## [Exercise brief]
Within the material below, count how many lines contain "macIdle". Answer with only that number.

## [Material supplied]
----

-- ==== Sys2Proof/Machine/RxFront.lean ====
section
/-! DEFINITION. Machine/RxFront.lean: the receive front end (chapter 08) and the commands of the front end, the Loom and the
intake. -/
namespace Sys2Proof.Machine

/-- The front end changed. -/
def State.modRx (s : State) (f : RfrxSt → RfrxSt) : State := { s with rfrx := f s.rfrx }

/-! ## Span and gain limits (R170, R171, R173) -/

/-- A write of RFRX_SPAN. -/
def spanWrite (d : Word) (s : State) : State :=
  let n := RFRX_SPAN.CENTRE.of d
  if 2100 < n then s.put RFRX_IRQ.BADSPAN 1
  else if n = s.get RFRX_SPAN.LIVE then
    if s.on RFRX_SPAN.PEND then (s.put RFRX_SPAN.CENTRE n).put RFRX_SPAN.PEND 0 else s
  else ((s.put RFRX_SPAN.CENTRE n).put RFRX_SPAN.PEND 1).modRx (fun r => { r with retuneAt := s.now })

/-- RETUNE: the boundary of a pending retune: 50 µs have passed since the last write; `band`: the new centre lies in
another VCO band. -/
def rxRetune (band : Bool) (s : State) : State :=
  if !(s.on RFRX_SPAN.PEND) || decide (s.now < s.rfrx.retuneAt + us 50) || !s.radioOn then s
  else
    let s := (s.put RFRX_SPAN.LIVE (s.get RFRX_SPAN.CENTRE)).put RFRX_SPAN.PEND 0
    let s := endPackets s.inAir stPlanChange s
    let s := blankBegin (fun l => { l with blankUntil := max l.blankUntil (s.now + us (if band then 200 else 140)) }) s
    refreshLanes s

/-- A write of RFRX_GAIN (R173). -/
def gainLimitWrite (d : Word) (s : State) : State :=
  let lo := RFRX_GAIN.MINCODE.of d
  let hi := RFRX_GAIN.MAXCODE.of d
  if hi < lo ∨ 8 < hi then s.put RFRX_IRQ.BADGAIN 1
  else
    let s := (s.put RFRX_GAIN.MINCODE lo).put RFRX_GAIN.MAXCODE hi
    match s.loom.announce with
    | some a => if a.code < lo ∨ hi < a.code then cancelStep s else s
    | none => s

/-- A write of RFRX_RSSIOFS saturates (R186). -/
def rssiOfsWrite (d : Word) (s : State) : State :=
  s.putI RFRX_RSSIOFS.OFS (clampInt (-160) 160 (signedOf 16 (RFRX_RSSIOFS.OFS.of d)))

/-! ## Calibration (R178 to R182) -/

/-- A write of RFRX_CALREQ with steps (R179, R180). -/
def calRequest (steps : BitVec 4) (force : Bool) (s : State) : State :=
  if steps = 0 then s
  else if s.on RFRX_CALSTAT.BUSY then s.put RFRX_IRQ.REQOVR 1
  else
    let new := s.rfrx.calWait == 0
    let w := s.rfrx.calWait ||| steps
    let s := s.modRx (fun r => { r with calWait := w, calForce := r.calForce || force,
                                        calReqAt := if new then s.now else r.calReqAt, calWaited := if new then 0 else r.calWaited })
    (s.put RFRX_CALSTAT.WAITING 1).put RFRX_CALSTAT.PENDSTEPS w.toNat

/-- R178: the blanking of the steps, in counts. -/
def calCounts (steps : BitVec 4) : Nat :=
  us ((if steps.getLsbD 0 then 100 else 0) + (if steps.getLsbD 1 then 400 else 0)
    + (if steps.getLsbD 2 then 500 else 0) + (if steps.getLsbD 3 then 1000 else 0))

/-- R179: the MAC's schedule holds nothing within `len` counts from now: links and beacon slots of the slots around, open
and planned actions and windows. The RX links of a coordinator, implicit by R266, do not count. -/
def State.macIdle (s : State) (len : Nat) : Bool :=
  let a : Int := s.now
  let b : Int := s.now + len
  let slots := (List.range 20).map (fun k => s.schedSlot + k - min s.schedSlot 17)
  !(slots.any (fun n =>
      (List.range 64).any (fun l => s.linkOccurs l n && !(s.on MAC_CFG.COORD && s.linkA l MAC_LINKA.TYPE == lkRx) && overlaps a b (s.slotStart n) (s.slotStart n + s.spanCounts l))
      || (s.beaconSlot n && overlaps a b (s.slotStart n) (s.slotStart (n + 1)))))
    && !(s.mac.acts.any (fun x => overlaps a b x.fromAt x.toAt)) && !(s.mac.wins.any (fun x => overlaps a b x.fromAt x.toAt))

/-- R179: the boundary qualifies. -/
def State.calQualifies (s : State) : Bool :=
  s.active == 0 && s.macIdle (calCounts s.rfrx.calWait) && s.tx.job.isNone && s.tx.queue.isEmpty

/-- RX_CAL_START: the boundary at which a waiting calibration starts. -/
def calStart (s : State) : State :=
  if !(s.on RFRX_CALSTAT.WAITING) || decide (s.now < s.rfrx.calReqAt + us 50) || !s.radioOn
      || !(s.rfrx.calForce || s.calQualifies) then s
  else
    let s := ((s.put RFRX_CALSTAT.WAITING 0).put RFRX_CALSTAT.BUSY 1).put RFRX_CALSTAT.DONE 0
    let s := s.putB RFRX_CALSTAT.FORCED s.rfrx.calForce
    let s := s.modRx (fun r => { r with calRun := r.calWait, calWait := 0, calForce := false, calAt := s.now })
    blankBegin (fun l => { l with blankCal := true }) s

/-- CAL_WAIT_LIMIT (R179): WAITLIM ticks have passed; the next boundary starts the calibration as if forced. -/
def calWaitLimit (s : State) : State :=
  let lim := s.get RFRX_CALCFG.WAITLIM
  if s.on RFRX_CALSTAT.WAITING && lim != 0 && decide (lim ≤ s.rfrx.calWaited) then s.modRx (fun r => { r with calForce := true }) else s

/-- The first step of a set. -/
def firstStep (b : BitVec 4) : Option Nat := (List.range 4).find? (fun n => b.getLsbD n)

/-- RX_CAL_STEP_DONE: the step that runs completes, with its verdict and the temperature at its end (R178, R182). A step pauses
for a transmission and the 80 µs that follow it (R181). -/
def calStepDone (failed : Bool) (temp : Int) (s : State) : State :=
  match (if s.loom.blankTx then none else firstStep s.rfrx.calRun) with
  | none => s
  | some n =>
    let left := s.rfrx.calRun &&& ~~~(1#4 <<< n)
    let s := (s.modRx (fun r => { r with calRun := left })).put RFRX_CALSTAT.PENDSTEPS left.toNat
    let s := if failed then
        s.put (if n = 0 then RFRX_CALSTAT.VCOF else if n = 1 then RFRX_CALSTAT.ADCF else if n = 2 then RFRX_CALSTAT.DCF else RFRX_CALSTAT.IQF) 1
      else s
    let s := if 2 ≤ n then (s.putI RFRX_TEMP.TCAL temp).modRx (fun r => { r with tempDone := false }) else s
    if left = 0 then
      let s := ((s.put RFRX_CALSTAT.BUSY 0).put RFRX_CALSTAT.DONE 1).put RFRX_IRQ.CALEND 1
      let s := setCode (s.get RFRX_GAIN.MAXCODE) (64 * s.laneSampleNow) s
      txKick (txPrep (blankEnd (fun l => { l with blankCal := false }) s))
    else s

/-- TEMP_MEASURE: the measurement of a slot (R182), in 0.25 °C. -/
def tempMeasure (temp : Int) (s : State) : State :=
  let s := s.putI RFRX_TEMP.TNOW temp
  let lim : Nat := 4 * max 2 (min 30 (s.get RFRX_CALCFG.TDELTA))
  if lim < (temp - s.getI RFRX_TEMP.TCAL).natAbs ∧ !s.rfrx.tempDone then
    (s.put RFRX_IRQ.TEMPREQ 1).modRx (fun r => { r with tempDone := true })
  else s

/-! ## The crystal-error loop (R183, R184) -/

/-- R184: a tick boundary: the value written to TRIM comes into force, held to its range. -/
def trimApply (s : State) : State :=
  let v := s.getI RFRX_TRIM.TRIM
  let t := clampInt (-5000) 5000 v
  ((s.putI RFRX_TRIM.TRIM t).modRx (fun r => { r with trimLive := t })).whenB (t != v) (fun s => s.put RFRX_IRQ.TRIMSAT 1)

/-- R183: m of a slot's frames; with weights that sum to zero the spec states none, and it is a free value. -/
def slotMean (fs : List (Int × Nat)) (s : State) : Int × State :=
  let w (x : Int × Nat) : Int := (min 30 x.2 : Nat)
  let sw : Int := (fs.map w).foldl (· + ·) 0
  if sw = 0 then
    let (n, s) := s.draw
    (signedOf 16 (Config.freeNat n), s)
  else (roundDiv ((fs.map (fun x => w x * x.1)).foldl (· + ·) 0) sw, s)

/-- TRIM_UPDATE: the first boundary of a slot (R183). -/
def trimUpdate (s : State) : State :=
  let fs := s.rfrx.frames
  let s := s.modRx (fun r => { r with frames := [] })
  if s.get RFRX_TRIMCFG.MODE ≠ 1 then s
  else
    let (m, s) := slotMean fs s
    let s := (s.putI RFRX_TRIMSTAT.MEAN (clampInt (-32767) 32767 m)).put RFRX_TRIMSTAT.N (min 255 fs.length)
    if fs.length < max 1 (s.get RFRX_TRIMCFG.NMIN) then s
    else
      let top : Int := (max 1 (s.get RFRX_TRIMCFG.MAXSTEP) : Nat)
      let d := clampInt (-top) top (roundDiv m (2 ^ s.get RFRX_TRIMCFG.GAINSH))
      let t := clampInt (-5000) 5000 (s.getI RFRX_TRIM.TRIM) + d
      trimApply ((s.whenB (decide (t < -5000) || decide (5000 < t)) (fun s => s.put RFRX_IRQ.TRIMSAT 1)).putI RFRX_TRIM.TRIM
        (clampInt (-5000) 5000 t))

/-! ## Commands -/

/-- A command of the front end or the Loom: with the RADIO domain on and the clocks running. -/
def onRx (f : State → State) (s : State) : Out := .next (if s.radioOn && s.clocked then f s else s)

def execSpanWrite (data : Word) (s : State) : Out := .next (viaBus Reg.RFRX_SPAN (spanWrite data) s)
def execRxRetune (band : Bool) (s : State) : Out := onRx (rxRetune band) s
def execGainLimitWrite (data : Word) (s : State) : Out := .next (viaBus Reg.RFRX_GAIN (gainLimitWrite data) s)
def execClipEvent (clip : BitVec 64) (last : Fin 25600) (delay : Fin 65) (s : State) : Out := onRx (clipEvent clip last.val delay.val) s
def execClipStep (s : State) : Out := onRx clipStep s
def execGainStep (s : State) : Out := onRx gainInstant s
def execAgcStep (lane : Fin 96) (rms : Int) (s : State) : Out := onRx (agcStep lane.val rms) s
def execEnergyBlock (lane : Fin 96) (level : Int) (s : State) : Out := onRx (energyBlock lane.val level) s
def execCalReqVco (force : Bool) (s : State) : Out := .next (viaBus Reg.RFRX_CALREQ (calRequest 1 force) s)
def execCalReqAdc (force : Bool) (s : State) : Out := .next (viaBus Reg.RFRX_CALREQ (calRequest 2 force) s)
def execCalReqDc (force : Bool) (s : State) : Out := .next (viaBus Reg.RFRX_CALREQ (calRequest 4 force) s)
def execCalReqIq (force : Bool) (s : State) : Out := .next (viaBus Reg.RFRX_CALREQ (calRequest 8 force) s)
def execRxCalStart (s : State) : Out := onRx calStart s
def execCalWaitLimit (s : State) : Out := onRx calWaitLimit s
def execRxCalStepDone (failed : Bool) (temp : BitVec 16) (s : State) : Out := onRx (calStepDone failed temp.toInt) s
def execTempMeasure (temp : BitVec 16) (s : State) : Out := onRx (tempMeasure temp.toInt) s
def execTrimUpdate (s : State) : Out := onRx trimUpdate s
def execSentinelDetection (lane : Fin 96) (metric : BitVec 8) (level fest dgCorr : Int) (idx : Fin 400) (part : Bool) (s : State) : Out :=
  onRx (detection lane.val metric.toNat level fest dgCorr idx.val part) s
def execSfdMatch (lane : Fin 96) (sfd1 : Bool) (idx : Fin 400) (time : DWord) (s : State) : Out :=
  onRx (sfdMatch lane.val sfd1 idx.val time.toNat) s
def execSfdTimeout (lane : Fin 96) (s : State) : Out := onRx (sfdTimeout lane.val) s
def execPacketEnd (lane : Fin 96) (s : State) : Out := onRx (packetSamplesEnd lane.val) s
def execTailJobRunnable (lane : Fin 96) (s : State) : Out := onRx (makeTail lane.val) s

/-! ## Weft engines and the Shuttle, seen from outside (chapter 07) -/

/-- A DMA command that code of an engine writes to WIO_DMA (R145). -/
def execLaneIn (n : Fin 32) (len : BitVec 12) (loc : BitVec 13) (remote : Word) (s : State) : Out :=
  onRx (queueDma n ⟨.laneIn, len.toNat, loc.toNat, remote⟩) s
def execCtxIn (n : Fin 32) (len : BitVec 12) (loc : BitVec 13) (remote : Word) (s : State) : Out :=
  onRx (queueDma n ⟨.ctxIn, len.toNat, loc.toNat, remote⟩) s
def execCtxOut (n : Fin 32) (len : BitVec 12) (loc : BitVec 13) (remote : Word) (s : State) : Out :=
  onRx (queueDma n ⟨.ctxOut, len.toNat, loc.toNat, remote⟩) s
def execSramIn (n : Fin 32) (len : BitVec 12) (loc : BitVec 13) (remote : Word) (s : State) : Out :=
  onRx (queueDma n ⟨.sramIn, len.toNat, loc.toNat, remote⟩) s
def execSramOut (n : Fin 32) (len : BitVec 12) (loc : BitVec 13) (remote : Word) (s : State) : Out :=
  onRx (queueDma n ⟨.sramOut, len.toNat, loc.toNat, remote⟩) s
def execMacOut (n : Fin 32) (len : BitVec 12) (loc : BitVec 13) (remote : Word) (s : State) : Out :=
  onRx (queueDma n ⟨.macOut, len.toNat, loc.toNat, remote⟩) s

/-- DMA_COMPLETE: the oldest command of an engine completes. -/
def execDmaComplete (n : Fin 32) (s : State) : Out := onRx (dmaComplete n) s

/-- INTAKE_ACCEPT: the intake takes the block of an engine's oldest command, a MAC_OUT (R224). -/
def execIntakeAccept (n : Fin 32) (s : State) : Out :=
  onRx (fun s => match (s.eng n).dma with
    | c :: _ => if c.kind == .macOut then dmaComplete n s else s
    | [] => s) s

/-- WIO_DMAWAIT (R147): a load that waits until no command is outstanding and then gives 0; g0 stays 0. -/
def execWioDmawait (n : Fin 32) (rd : BitVec 5) (s : State) : Out :=
  onRx (fun s => if (s.eng n).st == .running && (s.eng n).dma.isEmpty then
      s.modEng n (fun e => { e with cpu := { e.cpu with g := e.cpu.g.set rd.toFin 0 } })
    else s) s

/-- WIO_END, WIO_REMAIN (R149, R150). -/
def execWioEnd (n : Fin 32) (status : BitVec 8) (s : State) : Out := onRx (wioEnd n status) s
def execWioRemain (n : Fin 32) (v : Word) (s : State) : Out := onRx (wioRemain n v.toNat) s

/-- JOB_POST: a write of SHTL_POST (R162). -/
def execJobPost (m : Master) (w0 : Word) (s : State) : Out := .next (viaMaster m Reg.SHTL_POST (firmwarePost m w0) s)

/-- JOB_DISPATCH (R156, R158): these engines take their next jobs. -/
def execJobDispatch (who : BitVec 32) (s : State) : Out := onRx (dispatch who) s

/-- BUDGET_EXCEEDED, OVERBUDGET (R153). -/
def execBudgetExceeded (n : Fin 32) (s : State) : Out := onRx (budgetExceeded n) s
def execOverbudget (n : Fin 32) (s : State) : Out := onRx (overBudget n) s

/-- HALT: a write of SHTL_CTRL.HALT (R165). -/
def execShtlHalt (on : Bool) (s : State) : Out := .next (viaBus Reg.SHTL_CTRL (setHalt on) s)

/-- RESUME: a write of WEFT_STATn.RESUME (R152). -/
def execWeftResume (n : Fin 32) (s : State) : Out := .next (viaBus (Reg.WEFT_STAT n.val) (resume n) s)

/-- MSW_WINDOW_EXPIRY (R230). -/
def execMswWindowExpiry (s : State) : Out := onRx mswExpiry s

end Sys2Proof.Machine
end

----

## [Response to the exercise]
2